* WORK REQUIRED *
If a line in the entries contains the string "namespace", include that line in your answer.

* Stored data entries *
· · · · ·
-- ==== Sys2Proof/Machine/Ops.lean ====
section
/-!
DEFINITION. The shared operations: raising an error and answering (60_exceptions rules R240 and
R246), the gate and the operand checks (rules R245, R250, R251), and the ten primitives (20_memory
rules R55 to R60).
-/

namespace Sys2Proof.Machine

/-- How a part of a command ends: it is done with a value, or it has raised an error (R246), or the
machine has stopped. The state is the one it leaves. -/
inductive Res (α : Type) where
  | done (a : α) (s : State)
  | raised (e : Err) (s : State)
  | fault (f : Fault)

/-- The next step of a command: it runs only if the one before it is done (R240). -/
def Res.bind {α β : Type} (r : Res α) (k : α → State → Res β) : Res β :=
  match r with
  | .done a s => k a s
  | .raised e s => .raised e s
  | .fault f => .fault f

/-- Put a response on the response port (30_encoding rule R86). -/
def State.respond (s : State) (status : BitVec 32) (result : BitVec 64) : State :=
  { s with response := some ⟨status, result⟩ }

/-- `raise E` ends the command with `STATUS = E`, `RESULT = 0` and keeps every change made before
(R246). -/
def State.fail (s : State) (e : Err) : State :=
  s.respond (s.cfg.errCode e) 0

/-- The end of a command: `return v` answers `STATUS = 0`, `RESULT = v`; an error answers as
`State.fail` (00_scope rule R12, 60_exceptions rule R246). -/
def answer (r : Res (BitVec 64)) : Host.Outcome State Fault Refusal :=
  match r with
  | .done v s => .next (s.respond 0 v)
  | .raised e s => .next (s.fail e)
  | .fault f => .fault f

/-- The response to an `op` that is no command: `ERR_INVAL`, nothing else (30_encoding rule
R83 a). -/
def illegalOp (s : State) : Host.Outcome State Fault Refusal :=
  answer (.raised .inval s)

/-- The board-state gate: below the minimum state the command raises `ERR_NOT_INIT` (R250). -/
def gate {α : Type} (min : BoardState) (s : State) (k : State → Res α) : Res α :=
  if s.bstate.code < min.code then .raised .notInit s else k s

/-- `if ch > 3 then raise ERR_INVAL` (R251). -/
def withChan {α : Type} (ch : BitVec 8) (s : State) (k : Chan → State → Res α) : Res α :=
  match Chan.ofCode ch with
  | some c => k c s
  | none => .raised .inval s

/-- `if kind > 3 then raise ERR_INVAL` (R251). -/
def withKind {α : Type} (kind : BitVec 8) (s : State) (k : Kind → State → Res α) : Res α :=
  match Kind.ofCode kind with
  | some c => k c s
  | none => .raised .inval s

/-- An operand check: `if not ok then raise e`. -/
def require {α : Type} (ok : Bool) (e : Err) (s : State) (k : State → Res α) : Res α :=
  if ok then k s else .raised e s

/-! The primitives. Each is recorded, takes the collaborator's next status, and succeeds or fails by
its sign; a failure is `raise e` with the translated status (R55, R243). A failed write or set
leaves its one target at a free value (R56 to R58; 93 U7). -/

/-- The status the collaborator answers the next primitive call with; past the end of `replies` a
call succeeds (log 5). -/
def State.nextStatus (s : State) : Int :=
  s.replies.headD 0

/-- The primitive calls `cs` are made: they are recorded, and each takes its status. -/
def State.after (s : State) (cs : List Call) : State :=
  { s with calls := s.calls ++ cs, replies := s.replies.drop cs.length }

/-- A call that has no status is made: it is recorded (R60). -/
def State.logged (s : State) (c : Call) : State :=
  { s with calls := s.calls ++ [c] }

/-- One primitive call: `ok` is its effect when it succeeds, `bad` what a failure leaves. -/
def callWith (c : Call) (ok bad : State → State) (s : State) : Res Unit :=
  if s.nextStatus < 0 then .raised (s.cfg.translate s.nextStatus) (bad (s.after [c]))
  else .done () (ok (s.after [c]))

/-- A primitive that reads: a failure changes nothing (93 U7). -/
def callRead (c : Call) (s : State) : Res Unit :=
  callWith c id id s

/-! Writing one field of the state. -/

/-- `bstate <- b`. -/
def State.withBstate (s : State) (b : BoardState) : State :=
  { s with bstate := b }

/-- `rffe <- v`. -/
def State.withRffe (s : State) (v : Rffe) : State :=
  { s with rffe := v }

/-- `port[d] <- p`. -/
def State.withPort (s : State) (d : Dir) (p : PortId) : State :=
  { s with port := s.port.set d p }

/-- `lo_freq[d] <- f`. -/
def State.withLo (s : State) (d : Dir) (f : Freq) : State :=
  { s with loFreq := s.loFreq.set d f }

/-- `mod_en[d] <- e`. -/
def State.withModEn (s : State) (d : Dir) (e : Bool) : State :=
  { s with modEn := s.modEn.set d e }

/-- `sync_handle[d] <- e`. -/
def State.withHandle (s : State) (d : Dir) (e : Bool) : State :=
  { s with syncHandle := s.syncHandle.set d e }

/-- The next free value is taken. -/
def State.usedFree (s : State) : State :=
  { s with freeCount := s.freeCount + 1 }

/-- `fe_reg[a]` as it stands. -/
def State.feAt (s : State) (a : RegAddr) : Byte :=
  feGet s.fe a.toNat

/-- `fe_reg[a] <- v`. -/
def State.setFe (s : State) (a : RegAddr) (v : Byte) : State :=
  { s with fe := fePut s.fe a.toNat v }

/-- `fe_reg[a] <- any value` (R56). -/
def State.freeFe (s : State) (a : RegAddr) : State :=
  (s.setFe a (Config.freeByte s.freeCount a.toNat)).usedFree

/-- Every front-end register gets any value outside the bits `keep` holds. -/
def State.freeFeOutside (s : State) (keep : Nat → Byte) : State :=
  State.usedFree { s with fe := feRefresh (2 ^ s.cfg.feAddrBits) keep s.freeCount s.fe }

/-- `rffe <- any value` (R57): any value of its `RFFE_BITS` bits. -/
def State.freeRffe (s : State) : State :=
  (s.withRffe (Config.freeRffe s.freeCount % 2 ^ s.cfg.rffeBits)).usedFree

/-- `port[d] <- any value` (R58). -/
def State.freePort (s : State) (d : Dir) : State :=
  (s.withPort d (Config.freePort s.freeCount d)).usedFree

/-- `lo_freq[d] <- any value` (R58). -/
def State.freeLo (s : State) (d : Dir) : State :=
  (s.withLo d (Config.freeFreq s.freeCount d)).usedFree

/-- `mod_en[d] <- any value` (R59). -/
def State.freeModEn (s : State) (d : Dir) : State :=
  (s.withModEn d (Config.freeModEn s.freeCount d)).usedFree

/-- `SpiRead(a)` (R55). A number outside the `FE` space is no register (log 15). -/
def spiRead (a : RegAddr) (s : State) : Res Byte :=
  if s.cfg.feHas a then (callRead (.spiRead a) s).bind fun _ s => .done (s.feAt a) s
  else .fault (.feAddressOutside a)

/-- `SpiWrite(a, v)` (R56). -/
def spiWrite (a : RegAddr) (v : Byte) (s : State) : Res Unit :=
  if s.cfg.feHas a then callWith (.spiWrite a v) (fun s => s.setFe a v) (fun s => s.freeFe a) s
  else .fault (.feAddressOutside a)

/-- `RffeRead()` (R57). -/
def rffeRead (s : State) : Res Rffe :=
  (callRead .rffeRead s).bind fun _ s => .done s.rffe s

/-- `RffeWrite(v)` (R57). -/
def rffeWrite (v : Rffe) (s : State) : Res Unit :=
  callWith (.rffeWrite v) (fun s => s.withRffe v) (fun s => s.freeRffe) s

/-- `PhyGetPort(d)` (R58). -/
def phyGetPort (d : Dir) (s : State) : Res PortId :=
  (callRead (.phyGetPort d) s).bind fun _ s => .done (s.port.get d) s

/-- `PhySetPort(d, p)` (R58). -/
def phySetPort (d : Dir) (p : PortId) (s : State) : Res Unit :=
  callWith (.phySetPort d p) (fun s => s.withPort d p) (fun s => s.freePort d) s

/-- `PhyGetLo(d)` (R58). -/
def phyGetLo (d : Dir) (s : State) : Res Freq :=
  (callRead (.phyGetLo d) s).bind fun _ s => .done (s.loFreq.get d) s

/-- `PhySetLo(d, f)` (R58). -/
def phySetLo (d : Dir) (f : Freq) (s : State) : Res Unit :=
  callWith (.phySetLo d f) (fun s => s.withLo d f) (fun s => s.freeLo d) s

/-- `BackendEnable(d, e)` (R59). -/
def backendEnable (d : Dir) (e : Bool) (s : State) : Res Unit :=
  callWith (.backendEnable d e) (fun s => s.withModEn d e) (fun s => s.freeModEn d) s

/-- `StreamTeardown(d)` (R60): it has no failure, so it takes no status. -/
def streamTeardown (d : Dir) (s : State) : State :=
  (s.logged (.streamTeardown d)).withHandle d false

end Sys2Proof.Machine
end

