-- ==== Sys2Proof/Tests/Slice0.lean ====
section
/-!
SUPPORT. The model's own tests. Expected results are those of spec/95_test_vectors.md (the row is
named beside each test) or of the rule named.
-/

namespace Sys2Proof.Tests

open Sys2Proof.Machine

/-! Helpers. -/

/-- An initialized board of the reference `Cfg`, no register listed. -/
def up : State := { State.reset with bstate := .initialized }

/-- The state of a next outcome; the reset state for any other. -/
def after (o : Host.Outcome State Fault Refusal) : State :=
  match o with
  | .next s => s
  | .fault _ => State.reset
  | .refused _ => State.reset

def io : Int := -5
def timeout : Int := -110
def nodev : Int := -19

def ok (v : BitVec 64) : Option Response := some ⟨0, v⟩
def err (e : Err) : Option Response := some ⟨Cfg.reference.errCode e, 0⟩

/-! Well-formedness: an ill-formed term for each check. -/

theorem test_wellFormed_refuses_channel_4 : (Instr.getRfPort 4).wellFormed = false := by decide
theorem test_wellFormed_refuses_kind_4 : (Instr.getCorrection 0 4).wellFormed = false := by decide
theorem test_wellFormed_accepts_channel_3_kind_3 : (Instr.setCorrection 3 3 0).wellFormed = true := by
  decide

/-! Decoding: words written out from R81 and R84 (vectors X1 to X22). -/

def dec (cw : BitVec 32) (arg : BitVec 64) : Option Instr :=
  match decode ⟨cw, arg⟩ with
  | .ok i => some i
  | .error _ => none

theorem test_decode_fwDetected : dec 0x01000000 0 = some .fwDetected := by decide
theorem test_decode_fpgaLoaded : dec 0x02000000 0 = some .fpgaLoaded := by decide
theorem test_decode_init : dec 0x03000000 0 = some .init := by decide
theorem test_decode_init_ignores_fields : dec 0x0312AB00 7 = some .init := by decide
theorem test_decode_close : dec 0x04000000 0 = some .close := by decide
theorem test_decode_selectBand :
    dec 0x10000000 0x000000000BEBC200 = some (.selectBand 0 200000000) := by decide
theorem test_decode_setFrequency :
    dec 0x11010000 0x0000000165A0BC01 = some (.setFrequency 1 6000000001) := by decide
theorem test_decode_setRfPort : dec 0x12000000 3 = some (.setRfPort 0 3) := by decide
theorem test_decode_getRfPort : dec 0x13020000 0 = some (.getRfPort 2) := by decide
theorem test_decode_getCorrection : dec 0x20010000 0 = some (.getCorrection 1 0) := by decide
theorem test_decode_setCorrection_ignores_rsv_and_high_arg :
    dec 0x210100FF 0xFFFFFFFFFFFF0064 = some (.setCorrection 1 0 100) := by decide
theorem test_decode_setCorrection_negative :
    dec 0x21030300 0x000000000000E000 = some (.setCorrection 3 3 (BitVec.ofInt 16 (-8192))) := by decide
theorem test_decode_enableModule : dec 0x30010000 0 = some (.enableModule 1) := by decide
theorem test_decode_disableModule : dec 0x31C80000 0 = some (.disableModule 200) := by decide
theorem test_decode_syncConfig : dec 0x32000000 0 = some (.syncConfig 0) := by decide
theorem test_decode_regRead : dec 0x40000000 0x9F = some (.regRead 0x9F) := by decide
theorem test_decode_regWrite : dec 0x41000000 0x40182 = some (.regWrite 0x182 0x04) := by decide
theorem test_decode_refuses_unknown_op : decode ⟨0x7F000000, 0⟩ = .error (.unknownOp 0x7F) := by decide
theorem test_decodeTableWord : decodeTableWord 32 0x21000000 = some (.setCorrection 0 0 0) := by decide
theorem test_encode_regWrite : encode (.regWrite 0x182 0x04) = ⟨0x41000000, 0x40182⟩ := by decide
theorem test_encode_setCorrection :
    encode (.setCorrection 2 1 (BitVec.ofInt 16 (-8))) = ⟨0x21020100, 0xFFF8⟩ := by decide

/-! Codes (R13). -/

theorem test_codes :
    (Dir.rx.code, Dir.tx.code) = (0, 1) ∧ (Band.shutdown.code, Band.low.code, Band.high.code) = (0, 1, 2)
      ∧ (Iq.i.code, Iq.q.code) = (0, 1) ∧ Kind.all.map Kind.iq? = [some .i, some .q, none, none] := by
  decide
theorem test_dir_and_sub_are_the_bits_of_the_channel :
    ∀ c ∈ Chan.all, c.dir.code = c.code.toNat % 2 ∧ c.sub = c.code.toNat / 2 := by decide

/-! Assembly (R88). -/

theorem test_assemble_rx0_is_rx1 :
    assemble Cfg.reference "SET_CORRECTION" ["RX0", "DC_Q", "-8"]
      = some (.setCorrection 0 1 (BitVec.ofInt 16 (-8))) := by decide
theorem test_assemble_hexadecimal :
    assemble Cfg.reference "REG_WRITE" ["0x182", "0x04"] = some (.regWrite 0x182 4) := by decide
theorem test_assemble_unsigned_pattern :
    readValue "65535" = some 0xFFFF ∧ readValue "+32768" = none ∧ readValue "65536" = none := by decide
theorem test_transactionWord : transactionWord true 0x182 = 0x8182 := by decide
· · · · ·
* WORKED SOLUTION *
namespace Sys2Proof.Machine
namespace Sys2Proof.Tests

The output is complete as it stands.